Это не традиционное, а новое – магическое или суеверное сознание. Как Эмиль Абрамович говорил, это – новодел, суррогатные подделки под традицию, идеологемы, образцы для идентификации и т. п. Но то, о чем я хотел говорить, не столько о традиционных ценностях, сколько просто о культуре. Я – веберианец. Первым социологом, который заговорил о «социологии культуры» (что тогда звучало вызывающе) и создал свою «понимающую социологию культуры», был Макс Вебер. Его методологические принципы исследования включали не просто историзацию смысловых структур для того, чтобы иметь возможность понять, как возникли те или иные культурные значения, но и то, какую роль они играют в структуре социального взаимодействия. Тем самым он радикально заявлял, что никакой культуры как метафизической сущности или целостности нет. А это значит, что «культура» не обладает собственной структурой.
Это принципиальная вещь. В этом смысле можно провести аналогию культуры с языком. Существуют словари, тезаурусы, словесные запасы и прочее. Но язык существует сам по себе, в словарях его нет. Язык актуализируется в речи, в речевой деятельности.
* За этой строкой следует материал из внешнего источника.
/-- FRONT and BACK of overlay `n` change places in effect. -/
def State.exchange (s : State) (n : Nat) : State :=
  let f := s.get R.COMP_OVLY_CFG_FRONT n
  let b := s.get R.COMP_OVLY_CFG_BACK n
  let r := s.drawnOf n
  (((s.put R.COMP_OVLY_CFG_FRONT b n).put R.COMP_OVLY_CFG_BACK f n).setDrawn { r with front := r.back, back := r.front }).ovlyStat n

/-- Whether a frame number has come at the commit of `frame`. -/
def dueAt (frame f : Nat) : Bool := Word.reached frame f

/-- The cues of the frames up to `frame` at a commit on RAW instant `at_` (R278, R312): show and hide apply; an exchange applies when the
draw was done 50 µs before, else it slips. -/
def State.cueCommit (s : State) (frame at_ : Nat) : State :=
  s.blt.actions.foldl (fun t a =>
    if !dueAt frame a.1 then t
    else
      let drop (u : State) : State := { u with blt := { u.blt with actions := u.blt.actions.erase a } }
      if a.2.2 < 2 then (drop (t.put R.COMP_OVLY_CFG_EN a.2.2 a.2.1)).ovlyStat a.2.1
      else
        match t.blt.doneBack.find? (fun d => d.1 = a.1 && d.2.1 = a.2.1 && decide (d.2.2 + 50000 ≤ at_)) with
        | some d =>
          let t1 := (drop t).exchange a.2.1
          { t1 with blt := { t1.blt with doneBack := t1.blt.doneBack.erase d } }
        | none =>
          if a.2.2 = 3 then
            let t1 := (t.bump R.BLT_CUE_SLIPPED).raise .blt 3
            { t1 with blt := { t1.blt with actions := t1.blt.actions.map (fun x => if x = a then (a.1, a.2.1, 4) else x) } }
          else t) s

/-! ### Watermarks (R313 to R315) -/

/-- WM_ARM: a write of BLT_WM[w].CFG. -/
def State.wmCfg (s : State) (w data : Nat) : State :=
  ((s.put R.BLT_WM_CFG_LINE data w).put R.BLT_WM_CFG_OVERLAY (data / 65536) w).put R.BLT_WM_CFG_ARM (data / 2 ^ 31) w

/-- WM_ARM. -/
def execWmArm (_r : Req) (w data : Nat) (s : State) : Out := .next (if w < 4 then s.wmCfg w data else s)

/-- The band whose completion passes line L of watermark `w`; none: the last band of the subframe (R313, R314). -/
def State.wmBand (s : State) (w : Nat) : Option Nat :=
  let n := s.get R.BLT_WM_CFG_OVERLAY w
  match (List.range (s.get R.VIEW_DEPTH_COUNT)).find? (fun k => (s.depthEntry k).overlay && decide (s.ovlyOf k = n)) with
  | none => none
  | some k =>
    let e := s.depthEntry k
    let sc := max 1 e.scale
    let den : Int := ((sc * 2 ^ 32 : Nat) : Int)
    let line : Int := (s.get R.BLT_WM_CFG_LINE w : Int) - ((s.get R.COMP_OVLY_SRC_SRC_Y n / 64 * 64 : Nat) : Int)
    let m : Int := ((s.maxSlope * e.z.natAbs * sc : Nat) : Int)
    let p : Int := (s.get R.VIEW_LENS_PITCH_ROWS : Int) * den
    let org : Int := e.oy * ((2 ^ 24 * sc : Nat) : Int)
    let yL := -(Int.fdiv (-(org + (line + 1) * (2 ^ 48 : Nat) + m + p)) den)
    let yF := Int.fdiv (org + line * (2 ^ 48 : Nat) - m - p) den
    let h := s.panelH
    let row (z : Int) : Nat := (Word.clampI 0 ((h : Int) - 1) z).toNat
    let right := e.ox * (sc : Int) + ((64 * e.w * 2 ^ 24 : Nat) : Int)
    let down := e.oy * (sc : Int) + ((64 * e.h * 2 ^ 24 : Nat) : Int)
    let off := decide (e.ox ≥ ((256 * s.panelW : Nat) : Int) ∨ e.oy ≥ ((256 * h : Nat) : Int) ∨ right ≤ 0 ∨ down ≤ 0)
    if !s.flag R.COMP_OVLY_CFG_EN n || off || decide (row yL / (h / 2) ≠ row yF / (h / 2)) then none
    else some (row yL % (h / 2) / 64)

/-- The fabric has completed `band` of subframe `sf`; `last`: it is the subframe's last. Armed watermarks whose line this passes fire. -/
def State.wmPass (s : State) (sf band : Nat) (last : Bool) : State :=
  (List.range 4).foldl (fun t w =>
    let hit := match t.wmBand w with | some b => decide (b = band) | none => last
    if t.flag R.BLT_WM_CFG_ARM w && hit then
      let t1 := (((t.put R.BLT_WM_CFG_ARM 0 w).put R.BLT_WM_STAT_SF sf w).put R.BLT_WM_STAT_BAND band w).bump R.BLT_WM_STAT_FIRES w
      ({ t1 with blt := { t1.blt with fired := w :: t1.blt.fired.filter (· ≠ w) } } : State).raise .blt (4 + w)
    else t) s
Соответственно, мы имеем дело с массой диалектов, социолектов, жаргонов, стилей и языков – письменных, академических, локальных, повседневных, профессиональных, субкультурных, литературных, сценических и многих других. Поэтому встает вопрос: где, собственно, существует культура или где она актуализируется и, соответственно, когда она возникла?
Культура – историческое понятие. Как субстантивированное существительное оно возникло лишь в конце XVIII века и было зафиксировано в словаре немецкого лингвиста Иоганна Кристофа Аделунга. Культуру он определял как совокупность всех сил, физических и духовных, способствующих совершенствованию и облагораживанию человеческой природы. Здесь подчеркивается способность людей или групп ставить перед собой идеальные цели и достигать их. Эта идея культивирования, совершенствования способности проектировать свою жизнь или жизнь «народа» проходила через весь XIX век и умерла примерно к его концу.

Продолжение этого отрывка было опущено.